EXERCISE GOAL: Across all the entries, tally the lines holding the word "State", and give the number by itself.

»»

-- ==== Sys2Proof/Machine/Protocol.lean ====
section
/-! DEFINITION. The commands of the protocol layer (spec/42_protocol.md R121, R122). -/

namespace Sys2Proof.Machine

/-- SEND_BYTE from its dispatch to the first clock fall; it reads TX_BYTE (R121). -/
def State.startSendByte (t w : State) : State :=
  w.beginCommand.beginSendByte t.txByte .sendByte

/-- SEND_BYTE (opcode 0x4, R121). -/
def execSendByte (s : State) : Host.Outcome State Fault Refusal :=
  .next (s.operate State.startSendByte)

/-- RECV_BYTE from its dispatch to its first `WAIT` (R122). -/
def State.startRecvByte (_t w : State) : State := w.beginCommand.beginRecvByte .recvByte

/-- RECV_BYTE (opcode 0x5, R122). -/
def execRecvByte (s : State) : Host.Outcome State Fault Refusal :=
  .next (s.operate State.startRecvByte)

end Sys2Proof.Machine
end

««

EXERCISE RESPONSE: 6